**Exercise requirements:** Search for the word "setJob" in the entries. Each line that holds it should be copied.

Collected data:
—————
/-! ### Dispatch (R234, R250) -/

/-- Table 08-11: scalars at the start of a stage; `s1` is the input of a stage after the first. -/
def State.entryScalars (s : State) (t : Tile) (k : Kernel) (stage s1 : Nat) : List Nat :=
  let m := t.output
  let patch := 0x01180000 + 4096 * t.page
  let c := s.cfg (s.leadOf m)
  let frame := t.cls == 0
  let z := (s.comp (s.leadOf m)).scene.find? fun z => t.layerMask == 2 ^ z.layer
  let enc := match z with | some z => z.encoding + 256 * z.alphaMode + 65536 * s.workCode | none => 0
  let org := match z with | some z => (z.srcX, z.srcY) | none => (0, 0)
  [0, if stage = 0 then patch else s1, if stage % 2 = 0 then 0 else 0x6000, 0x01120000 + k.paramAt, if frame then lutAddr (s.lutSlotFor m t.view) else 0,
   if frame then matrixAddr m ((s.slm (s.leadOf m)).composing.getD 0) else 0, (if t.cls = 1 then org.1 else 0) + 64 * t.tx, (if t.cls = 1 then org.2 else 0) + 32 * t.ty,
   if frame then c.depth else 0, if frame then c.prims else 0, if t.cls = 2 then 0 else t.frame, if t.cls = 1 then enc else 0, if frame then patch else 0, 0, 0, 0]

/-- The scalar file that a list of sixteen values makes. -/
def scalarFile (l : List Nat) : List (Nat × Word) := (l.zipIdx.drop 1).foldl (fun m x => kvPut (fun _ => 0) m x.2 (BitVec.ofNat 32 x.1)) []

/-- The chain a tile runs. -/
def State.tileChain (s : State) (t : Tile) : List Nat :=
  match t.cls with
  | 0 => (s.comp t.output).chain
  | 1 => chainOf (s.blobFor t.output O.crvChainIngest)
  | _ => match kvFind s.carve.jobs t.output with | some j => [j.kernel] | none => []

/-- The first tile of a queue by PRIO, then re-dispatch, then age (R234). -/
def firstTile (q : List Tile) : Option Tile :=
  let before (a b : Tile) : Bool := decide (b.prio < a.prio) || (a.prio == b.prio && decide (a.order < b.order))
  q.foldl (fun (m : Option Tile) t => match m with | none => some t | some x => if before t x then some t else some x) none

/-- Engine `e` takes a tile of its cluster's queues and starts stage 0. -/
def State.dispatch (s : State) (e : Nat) : State :=
  let c := engineCluster e
  if (s.engine e).run.isSome || (s.clState c != clOnline && s.clState c != clDraining) then s
  else
    match firstTile (s.cluster c).queue with
    | none => s
    | some t =>
      let x := s.cluster c
      let s := s.setCluster c { x with queue := x.queue.filter fun y => y.id != t.id }
      let t := { t with engine := e % 64 }
      let chain := s.tileChain t
      match s.kernel? (chain.headD 0) with
      | none => s
      | some k =>
        s.setEngine e { s.engine e with
          v := [], s := scalarFile (s.entryScalars t k 0 0), p := [], pc := 0x01000000 + k.codeAt, sat := false, run := some ⟨t, chain, 0, none, s.tick⟩ }

def execEngineDispatch (t : Nat) (e : Fin 1024) (s : State) : Host.Outcome State Fault Refusal := .next ((s.at t).dispatch e.val)

/-! ### Results (R235, R257) -/

/-- The key of R235; INGEST tiles of different layers are no duplicates of each other. -/
def Tile.key (t : Tile) : Nat × Nat × Nat × Nat × Nat :=
  (t.cls, t.output, if t.cls = 1 then (bitsOf 64 t.layerMask).headD 0 + 64 * boolNat t.prev else t.view, t.frame, t.tseq)

/-- A result is the first of its key, of a frame in production. -/
def State.accepts (s : State) (t : Tile) : Bool :=
  match s.producing t.output with
  | some k => k % 65536 == t.frame && !s.carve.seen.contains t.key
  | none => false

/-- A job tile is written to the destination; the first puts it in WRITING. -/
def State.jobWrite (s : State) (t : Tile) (out : List Byte) : State :=
  match kvFind s.carve.jobs t.output with
  | none => s
  | some j =>
    if j.failed.isSome || j.written.contains (t.tx, t.ty) then s.bump O.crvDiscarded
    else
      let i := handleIndex j.dst
      let bpp := fmtBytes (s.obj (O.layBufFormat i))
      let w := min 64 (s.obj (O.layBufWidth i) - 64 * t.tx)
      let h := min 32 (s.obj (O.layBufHeight i) - 32 * t.ty)
      let s := s.setObj (O.layBufState i) bufWriting
      let s := (List.range h).foldl (fun s r => s.bufRow i 0 (64 * t.tx) (32 * t.ty + r) (slice out (64 * bpp * r) (bpp * w))) s
      s.setJob t.output { j with written := j.written ++ [(t.tx, t.ty)] }

/-- TILE_RESULT (R235): a final output leaves engine `e`; `corrected` memory errors were corrected meanwhile (R224). -/
def State.tileResult (s : State) (e corrected : Nat) : State :=
  match (s.engine e).run with
  | none => s
  | some r =>
    match r.out with
    | none => s
    | some out =>
      let t := r.tile
      let c := engineCluster e
      let s := ((s.engineIdle e).bump O.crvTiles).bump (O.crvClTiles c)
      let s := s.bumpBy (O.crvClCorrected c) corrected
      let s :=
        if t.cls = 2 then s.jobWrite t out
        else if !s.accepts t then s.bump O.crvDiscarded
        else
          let s := s.setCarve { s.carve with seen := s.carve.seen ++ [t.key] }
          if t.cls = 0 then s.sliceTile t.output t.view t.tx t.ty out t.chg
          else
            let x := s.comp t.output
            s.setComp t.output { x with work := kvInsert x.work (workKey ((bitsOf 64 t.layerMask).headD 0) t.prev t.tx t.ty) out }
      s.settle.retryWaiting

def execTileResult (t : Nat) (e : Fin 1024) (corrected : Nat) (s : State) : Host.Outcome State Fault Refusal := .next ((s.at t).tileResult e.val corrected)

/-! ### Faults (R236 to R239) -/

/-- A tile is ended after a second fault: E111, and its replacement by class (R237). -/
def State.substitute (s : State) (t : Tile) (kernel cause : Nat) : State :=
  let s := (s.raiseTile 111 t.cluster t.engine kernel t).bump O.crvSubstituted
  match t.cls with
  | 0 => if s.accepts t then
      (s.setCarve { s.carve with seen := s.carve.seen ++ [t.key] }).sliceTile t.output t.view t.tx t.ty (s.standIn t.output t.view t.tx t.ty) t.chg
    else s
  | 1 =>
    let x := s.comp t.output
    s.setComp t.output { x with work := kvInsert x.work (workKey ((bitsOf 64 t.layerMask).headD 0) t.prev t.tx t.ty) [] }
  | _ =>
    match kvFind s.carve.jobs t.output with
    | none => s
    | some j => s.setJob t.output { j with failed := some (Config.jobFault cause t.tseq % 65536) }

/-- The format of a tile's input. -/
def State.inputFormat (s : State) (t : Tile) : Nat :=
  match t.cls with
  | 0 => fmtPatch
  | 1 => match (s.comp (s.leadOf t.output)).scene.find? fun z => t.layerMask == 2 ^ z.layer with | some z => z.format | none => t.format
  | _ => match kvFind s.carve.jobs t.output with | some j => s.obj (O.layBufFormat (handleIndex j.src)) | none => t.format

/-- The compositor or job unit builds a tile's input again. -/
def State.rebuilt (s : State) (t : Tile) : Tile :=
  let t := { t with redisp := true, order := 0, stage := 0, format := s.inputFormat t }
  if t.cls = 0 then
    match s.frameTile t.output t.view ((s.producing t.output).getD 0) t.tx t.ty [] with
    | some (u, _) => { t with input := u.input, pages := u.pages, poison := u.poison }
    | none => t
  else t

/-- A tile that faulted on cluster `c`: re-dispatched once, to another cluster where one serves it; or ended (R237). -/
def State.refault (s : State) (c kernel cause : Nat) (t : Tile) : State :=
  if t.redisp || s.onlineClusters.isEmpty then s.substitute t kernel cause
  else
    let s := (s.raiseTile 110 c t.engine kernel t).bump O.crvRedispatched
    let t := s.rebuilt t
    let others := (s.tileClusters t).filter (· != c)
    match if others.isEmpty then s.placeTile t else (s.mostFree others).bind fun d => s.enqueue_ d t with
    | some s => s
    | none => s.setCarve { s.carve with waiting := s.carve.waiting ++ [t] }

/-- The kernel that runs on an engine. -/
def Run.kernel (r : Run) : Nat := r.chain.getD r.tile.stage 0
—————
**Answer for this exercise:**
      s.setJob t.output { j with written := j.written ++ [(t.tx, t.ty)] }
    | some j => s.setJob t.output { j with failed := some (Config.jobFault cause t.tseq % 65536) }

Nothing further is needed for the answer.